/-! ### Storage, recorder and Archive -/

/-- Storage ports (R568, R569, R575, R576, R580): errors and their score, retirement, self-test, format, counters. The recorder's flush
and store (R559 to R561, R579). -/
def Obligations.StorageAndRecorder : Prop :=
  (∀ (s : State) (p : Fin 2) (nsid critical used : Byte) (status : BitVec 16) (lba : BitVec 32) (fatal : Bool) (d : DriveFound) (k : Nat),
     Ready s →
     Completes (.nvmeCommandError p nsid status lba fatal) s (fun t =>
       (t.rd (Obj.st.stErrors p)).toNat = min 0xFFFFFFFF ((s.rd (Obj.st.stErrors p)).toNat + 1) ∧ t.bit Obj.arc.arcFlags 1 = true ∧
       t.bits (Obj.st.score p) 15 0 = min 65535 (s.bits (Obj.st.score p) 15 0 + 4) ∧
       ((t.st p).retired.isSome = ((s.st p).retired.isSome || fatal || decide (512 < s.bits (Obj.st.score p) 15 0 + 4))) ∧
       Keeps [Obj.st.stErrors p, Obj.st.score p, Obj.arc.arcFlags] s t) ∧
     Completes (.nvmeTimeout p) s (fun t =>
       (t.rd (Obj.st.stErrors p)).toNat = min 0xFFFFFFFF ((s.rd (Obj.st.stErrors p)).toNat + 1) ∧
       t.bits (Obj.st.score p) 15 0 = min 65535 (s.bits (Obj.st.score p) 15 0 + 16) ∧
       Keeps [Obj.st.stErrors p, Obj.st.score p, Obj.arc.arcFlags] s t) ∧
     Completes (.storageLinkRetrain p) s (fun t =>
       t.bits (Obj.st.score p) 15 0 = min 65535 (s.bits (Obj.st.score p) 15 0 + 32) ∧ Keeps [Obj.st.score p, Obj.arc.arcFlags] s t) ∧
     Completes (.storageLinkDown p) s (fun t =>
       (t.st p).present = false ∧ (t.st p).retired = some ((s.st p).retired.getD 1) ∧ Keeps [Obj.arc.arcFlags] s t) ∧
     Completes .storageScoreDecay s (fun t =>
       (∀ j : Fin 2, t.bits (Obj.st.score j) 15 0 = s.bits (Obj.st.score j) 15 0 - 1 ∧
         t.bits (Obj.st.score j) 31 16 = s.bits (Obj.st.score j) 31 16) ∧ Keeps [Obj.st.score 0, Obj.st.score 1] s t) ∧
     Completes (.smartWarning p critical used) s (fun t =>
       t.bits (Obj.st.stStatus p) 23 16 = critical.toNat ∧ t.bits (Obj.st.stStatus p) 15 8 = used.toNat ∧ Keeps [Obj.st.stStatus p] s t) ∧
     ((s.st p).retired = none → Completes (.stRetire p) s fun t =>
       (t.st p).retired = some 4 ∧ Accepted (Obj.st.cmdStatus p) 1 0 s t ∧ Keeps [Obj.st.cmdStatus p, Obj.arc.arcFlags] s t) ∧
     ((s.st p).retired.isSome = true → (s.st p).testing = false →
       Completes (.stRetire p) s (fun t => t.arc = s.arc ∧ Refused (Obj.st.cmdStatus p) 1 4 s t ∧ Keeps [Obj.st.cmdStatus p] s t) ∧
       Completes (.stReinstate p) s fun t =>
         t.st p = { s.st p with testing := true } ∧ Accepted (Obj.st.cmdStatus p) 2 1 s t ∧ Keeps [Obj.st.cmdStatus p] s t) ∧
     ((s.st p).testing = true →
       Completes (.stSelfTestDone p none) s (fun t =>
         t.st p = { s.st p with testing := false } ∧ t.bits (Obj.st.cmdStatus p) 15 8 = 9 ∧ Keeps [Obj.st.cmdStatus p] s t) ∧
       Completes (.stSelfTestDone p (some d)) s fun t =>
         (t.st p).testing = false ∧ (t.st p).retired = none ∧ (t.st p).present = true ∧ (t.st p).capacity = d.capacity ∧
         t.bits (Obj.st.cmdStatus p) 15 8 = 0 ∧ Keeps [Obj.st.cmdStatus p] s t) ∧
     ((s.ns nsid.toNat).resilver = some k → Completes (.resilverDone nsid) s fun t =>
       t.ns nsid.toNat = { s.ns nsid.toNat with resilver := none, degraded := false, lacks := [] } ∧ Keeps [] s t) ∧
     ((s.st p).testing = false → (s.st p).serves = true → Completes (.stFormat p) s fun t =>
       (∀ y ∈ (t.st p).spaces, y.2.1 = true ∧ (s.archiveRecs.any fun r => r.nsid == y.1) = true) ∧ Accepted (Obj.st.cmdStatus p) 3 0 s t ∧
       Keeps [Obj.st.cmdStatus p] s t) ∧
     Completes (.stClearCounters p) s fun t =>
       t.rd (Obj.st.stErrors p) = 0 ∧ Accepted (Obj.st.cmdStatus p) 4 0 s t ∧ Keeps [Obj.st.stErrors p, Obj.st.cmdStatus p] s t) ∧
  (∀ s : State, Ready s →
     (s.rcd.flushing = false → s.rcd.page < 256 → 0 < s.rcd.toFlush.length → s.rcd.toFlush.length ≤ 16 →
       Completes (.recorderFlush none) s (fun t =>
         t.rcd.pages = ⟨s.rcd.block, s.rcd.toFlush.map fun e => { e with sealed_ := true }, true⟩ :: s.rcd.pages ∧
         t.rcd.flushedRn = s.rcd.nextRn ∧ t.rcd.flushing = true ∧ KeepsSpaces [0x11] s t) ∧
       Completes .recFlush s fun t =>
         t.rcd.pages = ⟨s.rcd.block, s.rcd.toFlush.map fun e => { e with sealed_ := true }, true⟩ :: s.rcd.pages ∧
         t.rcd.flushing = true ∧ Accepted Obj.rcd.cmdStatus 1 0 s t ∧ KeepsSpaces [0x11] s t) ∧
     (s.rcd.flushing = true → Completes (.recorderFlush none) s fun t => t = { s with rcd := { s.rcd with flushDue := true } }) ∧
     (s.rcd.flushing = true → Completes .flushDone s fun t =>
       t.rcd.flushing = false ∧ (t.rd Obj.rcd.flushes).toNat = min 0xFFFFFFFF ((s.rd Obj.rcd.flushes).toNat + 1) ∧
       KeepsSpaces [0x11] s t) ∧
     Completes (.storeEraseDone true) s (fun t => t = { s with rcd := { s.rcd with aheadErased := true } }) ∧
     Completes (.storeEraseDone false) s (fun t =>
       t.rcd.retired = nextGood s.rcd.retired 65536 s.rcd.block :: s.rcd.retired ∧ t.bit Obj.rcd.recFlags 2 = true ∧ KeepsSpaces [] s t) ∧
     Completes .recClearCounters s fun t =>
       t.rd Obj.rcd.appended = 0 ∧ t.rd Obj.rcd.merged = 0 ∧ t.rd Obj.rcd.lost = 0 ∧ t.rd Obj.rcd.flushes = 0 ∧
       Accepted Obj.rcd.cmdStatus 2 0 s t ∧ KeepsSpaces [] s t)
◆ ◆ ◆ ◆
Problem details
Return the entries above word for word.

Exercise answer
/-! ### Storage, recorder and Archive -/

/-- Storage ports (R568, R569, R575, R576, R580): errors and their score, retirement, self-test, format, counters. The recorder's flush
and store (R559 to R561, R579). -/
def Obligations.StorageAndRecorder : Prop :=
  (∀ (s : State) (p : Fin 2) (nsid critical used : Byte) (status : BitVec 16) (lba : BitVec 32) (fatal : Bool) (d : DriveFound) (k : Nat),
     Ready s →
     Completes (.nvmeCommandError p nsid status lba fatal) s (fun t =>
       (t.rd (Obj.st.stErrors p)).toNat = min 0xFFFFFFFF ((s.rd (Obj.st.stErrors p)).toNat + 1) ∧ t.bit Obj.arc.arcFlags 1 = true ∧
       t.bits (Obj.st.score p) 15 0 = min 65535 (s.bits (Obj.st.score p) 15 0 + 4) ∧
       ((t.st p).retired.isSome = ((s.st p).retired.isSome || fatal || decide (512 < s.bits (Obj.st.score p) 15 0 + 4))) ∧
       Keeps [Obj.st.stErrors p, Obj.st.score p, Obj.arc.arcFlags] s t) ∧
     Completes (.nvmeTimeout p) s (fun t =>
       (t.rd (Obj.st.stErrors p)).toNat = min 0xFFFFFFFF ((s.rd (Obj.st.stErrors p)).toNat + 1) ∧
       t.bits (Obj.st.score p) 15 0 = min 65535 (s.bits (Obj.st.score p) 15 0 + 16) ∧
       Keeps [Obj.st.stErrors p, Obj.st.score p, Obj.arc.arcFlags] s t) ∧
     Completes (.storageLinkRetrain p) s (fun t =>
       t.bits (Obj.st.score p) 15 0 = min 65535 (s.bits (Obj.st.score p) 15 0 + 32) ∧ Keeps [Obj.st.score p, Obj.arc.arcFlags] s t) ∧
     Completes (.storageLinkDown p) s (fun t =>
       (t.st p).present = false ∧ (t.st p).retired = some ((s.st p).retired.getD 1) ∧ Keeps [Obj.arc.arcFlags] s t) ∧
     Completes .storageScoreDecay s (fun t =>
       (∀ j : Fin 2, t.bits (Obj.st.score j) 15 0 = s.bits (Obj.st.score j) 15 0 - 1 ∧
         t.bits (Obj.st.score j) 31 16 = s.bits (Obj.st.score j) 31 16) ∧ Keeps [Obj.st.score 0, Obj.st.score 1] s t) ∧
     Completes (.smartWarning p critical used) s (fun t =>
       t.bits (Obj.st.stStatus p) 23 16 = critical.toNat ∧ t.bits (Obj.st.stStatus p) 15 8 = used.toNat ∧ Keeps [Obj.st.stStatus p] s t) ∧
     ((s.st p).retired = none → Completes (.stRetire p) s fun t =>
       (t.st p).retired = some 4 ∧ Accepted (Obj.st.cmdStatus p) 1 0 s t ∧ Keeps [Obj.st.cmdStatus p, Obj.arc.arcFlags] s t) ∧
     ((s.st p).retired.isSome = true → (s.st p).testing = false →
       Completes (.stRetire p) s (fun t => t.arc = s.arc ∧ Refused (Obj.st.cmdStatus p) 1 4 s t ∧ Keeps [Obj.st.cmdStatus p] s t) ∧
       Completes (.stReinstate p) s fun t =>
         t.st p = { s.st p with testing := true } ∧ Accepted (Obj.st.cmdStatus p) 2 1 s t ∧ Keeps [Obj.st.cmdStatus p] s t) ∧
     ((s.st p).testing = true →
       Completes (.stSelfTestDone p none) s (fun t =>
         t.st p = { s.st p with testing := false } ∧ t.bits (Obj.st.cmdStatus p) 15 8 = 9 ∧ Keeps [Obj.st.cmdStatus p] s t) ∧
       Completes (.stSelfTestDone p (some d)) s fun t =>
         (t.st p).testing = false ∧ (t.st p).retired = none ∧ (t.st p).present = true ∧ (t.st p).capacity = d.capacity ∧
         t.bits (Obj.st.cmdStatus p) 15 8 = 0 ∧ Keeps [Obj.st.cmdStatus p] s t) ∧
     ((s.ns nsid.toNat).resilver = some k → Completes (.resilverDone nsid) s fun t =>
       t.ns nsid.toNat = { s.ns nsid.toNat with resilver := none, degraded := false, lacks := [] } ∧ Keeps [] s t) ∧
     ((s.st p).testing = false → (s.st p).serves = true → Completes (.stFormat p) s fun t =>
       (∀ y ∈ (t.st p).spaces, y.2.1 = true ∧ (s.archiveRecs.any fun r => r.nsid == y.1) = true) ∧ Accepted (Obj.st.cmdStatus p) 3 0 s t ∧
       Keeps [Obj.st.cmdStatus p] s t) ∧
     Completes (.stClearCounters p) s fun t =>
       t.rd (Obj.st.stErrors p) = 0 ∧ Accepted (Obj.st.cmdStatus p) 4 0 s t ∧ Keeps [Obj.st.stErrors p, Obj.st.cmdStatus p] s t) ∧
  (∀ s : State, Ready s →
     (s.rcd.flushing = false → s.rcd.page < 256 → 0 < s.rcd.toFlush.length → s.rcd.toFlush.length ≤ 16 →
       Completes (.recorderFlush none) s (fun t =>
         t.rcd.pages = ⟨s.rcd.block, s.rcd.toFlush.map fun e => { e with sealed_ := true }, true⟩ :: s.rcd.pages ∧
         t.rcd.flushedRn = s.rcd.nextRn ∧ t.rcd.flushing = true ∧ KeepsSpaces [0x11] s t) ∧
       Completes .recFlush s fun t =>
         t.rcd.pages = ⟨s.rcd.block, s.rcd.toFlush.map fun e => { e with sealed_ := true }, true⟩ :: s.rcd.pages ∧
         t.rcd.flushing = true ∧ Accepted Obj.rcd.cmdStatus 1 0 s t ∧ KeepsSpaces [0x11] s t) ∧
     (s.rcd.flushing = true → Completes (.recorderFlush none) s fun t => t = { s with rcd := { s.rcd with flushDue := true } }) ∧
     (s.rcd.flushing = true → Completes .flushDone s fun t =>
       t.rcd.flushing = false ∧ (t.rd Obj.rcd.flushes).toNat = min 0xFFFFFFFF ((s.rd Obj.rcd.flushes).toNat + 1) ∧
       KeepsSpaces [0x11] s t) ∧
     Completes (.storeEraseDone true) s (fun t => t = { s with rcd := { s.rcd with aheadErased := true } }) ∧
     Completes (.storeEraseDone false) s (fun t =>
       t.rcd.retired = nextGood s.rcd.retired 65536 s.rcd.block :: s.rcd.retired ∧ t.bit Obj.rcd.recFlags 2 = true ∧ KeepsSpaces [] s t) ∧
     Completes .recClearCounters s fun t =>
       t.rd Obj.rcd.appended = 0 ∧ t.rd Obj.rcd.merged = 0 ∧ t.rd Obj.rcd.lost = 0 ∧ t.rd Obj.rcd.flushes = 0 ∧
       Accepted Obj.rcd.cmdStatus 2 0 s t ∧ KeepsSpaces [] s t)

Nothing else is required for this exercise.